Merck has announced that the US Food and Drug Administration (FDA) has accepted its supplemental Biologics License Application (sBLA) for Keytruda (pembrolizumab) as a potential treatment for patients with extensive-stage small cell lung cancer (ES-SCLC). The application is based on data from the Phase 3 KEYNOTE-604 trial.
The FDA set a Prescription Drug User Fee Act (PDUFA) date of February 13, 2025. The agency will review whether Keytruda, when used in combination with chemotherapy, should be approved as a first-line treatment for patients with ES-SCLC.

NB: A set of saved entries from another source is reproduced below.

/-- Sending (R213, R214, R265, R267, R269, R271, R279, R361). GO takes TXBUF and is ignored while it is in use; without GO a write only stores; a transmitted frame
counts and frees its buffer, and one whose parity is wrong is discarded; a supervision frame, due INTV ms after the last, takes a sequence number of the PRP
counter, also with both ports down, and none goes out without PRP; a closed point datagram goes out with the next sequence number of its stream, once a port is
up and the destination resolved, and is kept until it is sent in full. A datagram of either stream leaves its place at the front, with the next sequence number
of its stream where it has none; GO takes TXBUF on any port that is up, and the end of its frame frees it. -/
def Obligations.EthSend : Prop :=
  (∀ (p : Nat) (v : Word) (s : State), p < 2 → v.msb = false →
    Answers (.ethTxcmdGo p v) s (fun t => t.rget (Reg.ETH_TXCMD p) = v &&& 0x400007FF ∧ State.regsBut [Reg.ETH_TXCMD p] s t ∧ { t with regs := s.regs } = s)) ∧
  (∀ (p : Nat) (v : Word) (s : State), p < 2 → s.b (Fld.ETH_TXSTAT_BUSY p) = true →
    Answers (.ethTxcmdGo p v) s (fun t => t.b (Fld.ETH_TXSTAT_BUSY p) = true ∧ t.rget (Reg.ETH_TXCMD p) = v &&& 0x400007FF ∧ { t with regs := s.regs } = s)) ∧
  (∀ (p : Nat) (v : Word) (s : State), p < 2 → v.msb = true → s.b (Fld.ETH_TXSTAT_BUSY p) = false → s.prpActive = false → s.b (Fld.ETH_STAT_LINK p) = false →
    (v.extractLsb' 0 11).toNat ≤ 1514 →
    Answers (.ethTxcmdGo p v) s (fun t => t.b (Fld.ETH_TXSTAT_BUSY p) = true ∧
      (∃ f : TxFr, (t.eth p).wait = (s.eth p).wait ++ [f] ∧ f.txbuf = true ∧ f.ts = v.getLsbD 30 ∧ f.body = .raw (s.txbuf p (v.extractLsb' 0 11).toNat)) ∧
      State.regsBut [Reg.ETH_TXCMD p, (Fld.ETH_TXSTAT_BUSY p).addr] s t ∧ { t with regs := s.regs, eths := s.eths } = s)) ∧
  (∀ (p d : Nat) (par : Bool) (s : State), p < 2 → (s.eth p).cur = none → Answers (.ethFrameTransmitDone p d par) s (fun t => t = s)) ∧
  (∀ (p d : Nat) (f : TxFr) (s : State), p < 2 → (s.eth p).cur = some f → f.ts = false → f.txbuf = true → f.dg = none → bestTx (s.eth p).wait = none →
    Answers (.ethFrameTransmitDone p d false) s (fun t => t.b (Fld.ETH_TXSTAT_BUSY p) = false ∧ (t.eth p).cur = none ∧ (t.eth p).wait = (s.eth p).wait ∧
      t.f (Fld.ETH_CNT_TX_FRAMES p) = (s.f (Fld.ETH_CNT_TX_FRAMES p) + 1) % 2 ^ (Fld.ETH_CNT_TX_FRAMES p).w ∧
      State.regsBut [(Fld.ETH_CNT_TX_FRAMES p).addr, (Fld.ETH_TXSTAT_BUSY p).addr] s t ∧ { t with regs := s.regs, eths := s.eths } = s)) ∧
  (∀ s : State, s.prpActive = false → Answers .prpSupervisionSend s (fun t => t = s)) ∧
  (∀ s : State, s.supDue = true → s.b (Fld.ETH_STAT_LINK 0) = false → s.b (Fld.ETH_STAT_LINK 1) = false →
    Answers .prpSupervisionSend s (fun t => t.f Fld.PRP_SEQ_SEQ = (s.f Fld.PRP_SEQ_SEQ + 1) % 65536 ∧ (t.eth 0).supMs = some s.ms ∧ State.regsBut [Reg.PRP_SEQ] s t ∧
      { t with regs := s.regs, eths := s.eths } = s)) ∧
  (∀ (stream : Nat) (err : Option (Nat × Bool)) (s : State), s.prpActive = false → s.b (Fld.ETH_STAT_LINK (s.ef Fld.WORT_ETH_PORT)) = false → Answers (.datagramSend stream err) s (fun t => t = s)) ∧
  (∀ (d : Dgram) (p : Nat) (s : State), s.prpActive = false → s.ef Fld.WORT_ETH_PORT = p → s.b (Fld.ETH_STAT_LINK p) = true → s.noImage = false → s.dev ≠ .park →
    s.wort.dgrams = [d] → d.stream = 0 → d.seq = none → d.handed = false → s.resolved p (s.f (Fld.ETH_PDST_ADDR p)) = true → bestTx (s.eth p).wait = none → (s.eth p).cur = none →
    Answers (.datagramSend 0 none) s (fun t => t.wort.dgrams = [{ d with seq := some s.wort.dseq0, handed := true }] ∧ t.wort.dseq0 = (s.wort.dseq0 + 1) % 2 ^ 32 ∧
      (∃ f : TxFr, ((t.eth p).cur = some f ∨ f ∈ (t.eth p).wait) ∧
        f.body = .udp (BitVec.ofNat 32 (s.f (Fld.ETH_PDST_ADDR p))) (s.f (Fld.ETH_SPORT_SPORT p)) (s.f (Fld.ETH_PORTS_PPORT p)) (s.f (Fld.ETH_DSCP_PTS p))
          (dgramBytes 0 (s.f Fld.TOP_STRAP_HID) s.wort.dseq0 (d.recs.flatMap (·.words)))) ∧
      t.regs = s.regs ∧ { t with wort := s.wort, eths := s.eths, freeCtr := s.freeCtr } = s)) ∧
  (∀ (p : Nat) (v : Word) (s : State), p < 2 → v.msb = true → s.b (Fld.ETH_TXSTAT_BUSY p) = false → s.prpActive = false → (v.extractLsb' 0 11).toNat ≤ 1514 →
    Answers (.ethTxcmdGo p v) s (fun t => t.b (Fld.ETH_TXSTAT_BUSY p) = true ∧
      (∃ f : TxFr, ((t.eth p).cur = some f ∨ f ∈ (t.eth p).wait) ∧ f.txbuf = true ∧ f.body = .raw (s.txbuf p (v.extractLsb' 0 11).toNat)) ∧ t.dev = s.dev)) ∧
  (∀ (p d : Nat) (f : TxFr) (s : State), p < 2 → (s.eth p).cur = some f →
    Answers (.ethFrameTransmitDone p d false) s (fun t => t.f (Fld.ETH_CNT_TX_FRAMES p) = (s.f (Fld.ETH_CNT_TX_FRAMES p) + 1) % 2 ^ (Fld.ETH_CNT_TX_FRAMES p).w ∧ t.dev = s.dev)) ∧
  (∀ (p d : Nat) (f : TxFr) (s : State), p < 2 → (s.eth p).cur = some f →
    Answers (.ethFrameTransmitDone p d true) s (fun t => t.f (Fld.ETH_CNT_RXBAD_FILT p) = min (2 ^ (Fld.ETH_CNT_RXBAD_FILT p).w - 1) (s.f (Fld.ETH_CNT_RXBAD_FILT p) + 1) ∧
      t.f (Fld.ETH_CNT_TX_FRAMES p) = s.f (Fld.ETH_CNT_TX_FRAMES p) ∧ (t.eth p).txts = (s.eth p).txts)) ∧
  (∀ s : State, s.supDue = false → Answers .prpSupervisionSend s (fun t => t = s)) ∧
  (∀ s : State, s.supDue = true → Answers .prpSupervisionSend s (fun t => t.f Fld.PRP_SEQ_SEQ = (s.f Fld.PRP_SEQ_SEQ + 1) % 65536 ∧ (t.eth 0).supMs = some s.ms ∧
      (t.eth 0).supSeq = ((s.eth 0).supSeq + 1) % 65536 ∧ State.regsBut [Reg.PRP_SEQ] s t ∧ { t with regs := s.regs, eths := s.eths } = s)) ∧
  (∀ (stream p : Nat) (d : Dgram) (s : State), s.prpActive = false → s.ef Fld.WORT_ETH_PORT = p → s.b (Fld.ETH_STAT_LINK p) = true → s.noImage = false → s.dev ≠ .park → stream < 2 →
    s.dgNext stream = some d → s.resolved p (if stream = 0 then s.f (Fld.ETH_PDST_ADDR p) else s.f (Fld.ETH_LDST_ADDR p)) = true →
    Answers (.datagramSend stream none) s (fun t => s.dgNext stream ≠ t.dgNext stream ∧
      t.wort.dseq0 = (if stream = 0 ∧ d.seq = none then (s.wort.dseq0 + 1) % 2 ^ 32 else s.wort.dseq0) ∧
      t.wort.dseq1 = (if stream = 1 ∧ d.seq = none then (s.wort.dseq1 + 1) % 2 ^ 32 else s.wort.dseq1) ∧ t.dev = s.dev)) ∧
  (∀ (stream p : Nat) (err : Option (Nat × Bool)) (d : Dgram) (s : State), s.prpActive = false → s.ef Fld.WORT_ETH_PORT = p → s.b (Fld.ETH_STAT_LINK p) = true → s.noImage = false →
    s.dev ≠ .park → stream < 2 → s.dgNext stream = some d → s.resolved p (if stream = 0 then s.f (Fld.ETH_PDST_ADDR p) else s.f (Fld.ETH_LDST_ADDR p)) = false →
    Answers (.datagramSend stream err) s (fun t => t.wort = s.wort ∧
      (∃ e ∈ (t.eth p).arp, e.ip.toNat = s.nextHop p (if stream = 0 then s.f (Fld.ETH_PDST_ADDR p) else s.f (Fld.ETH_LDST_ADDR p))))) ∧
  (∀ (stream p : Nat) (d : Dgram) (s : State), p = (if s.prpActive then 0 else s.ef Fld.WORT_ETH_PORT) → s.b (Fld.ETH_STAT_LINK p) = true → s.noImage = false → s.dev ≠ .park →
    stream < 2 → s.dgNext stream = some d → s.resolved p (if stream = 0 then s.f (Fld.ETH_PDST_ADDR (s.ethOf p)) else s.f (Fld.ETH_LDST_ADDR (s.ethOf p))) = true →
    Answers (.datagramSend stream none) s (fun t => t.dgNext stream ≠ some d ∧
      t.wort.dseq0 = (if stream = 0 ∧ d.seq = none then (s.wort.dseq0 + 1) % 2 ^ 32 else s.wort.dseq0) ∧
      t.wort.dseq1 = (if stream = 1 ∧ d.seq = none then (s.wort.dseq1 + 1) % 2 ^ 32 else s.wort.dseq1) ∧ t.dev = s.dev)) ∧
  (∀ (p : Nat) (v : Word) (s : State), p < 2 → v.msb = true → s.b (Fld.ETH_TXSTAT_BUSY p) = false → s.b (Fld.ETH_STAT_LINK p) = true → (v.extractLsb' 0 11).toNat ≤ 1506 →
    Answers (.ethTxcmdGo p v) s (fun t => t.b (Fld.ETH_TXSTAT_BUSY p) = true ∧
      (∃ f : TxFr, ((t.eth p).cur = some f ∨ f ∈ (t.eth p).wait) ∧ f.txbuf = true ∧ f.body = .raw (s.txbuf p (v.extractLsb' 0 11).toNat)) ∧ t.dev = s.dev)) ∧
  (∀ (p d : Nat) (par : Bool) (f : TxFr) (s : State), p < 2 → (s.eth p).cur = some f → f.txbuf = true →
    Answers (.ethFrameTransmitDone p d par) s (fun t => t.b (Fld.ETH_TXSTAT_BUSY p) = false ∧ t.dev = s.dev))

Dr. Gregory Lubiniecki, Vice President of Global Clinical Development at Merck Research Laboratories, said, “There remains a significant unmet need for new treatment options for extensive-stage small cell lung cancer. We are committed to developing new approaches that help address this aggressive form of lung cancer.”
Keytruda is already approved for several types of cancer, including other forms of lung cancer. The KEYNOTE-604 trial evaluated the drug in combination with etoposide and either cisplatin or carboplatin chemotherapy in patients with ES-SCLC. Results showed a statistically significant improvement in progression-free survival and a favorable trend in overall survival.
Small cell lung cancer is an aggressive form of lung cancer, accounting for about 15% of all lung cancer cases. Most patients are diagnosed at an advanced stage, and prognosis is typically poor, highlighting the need for more effective treatment options.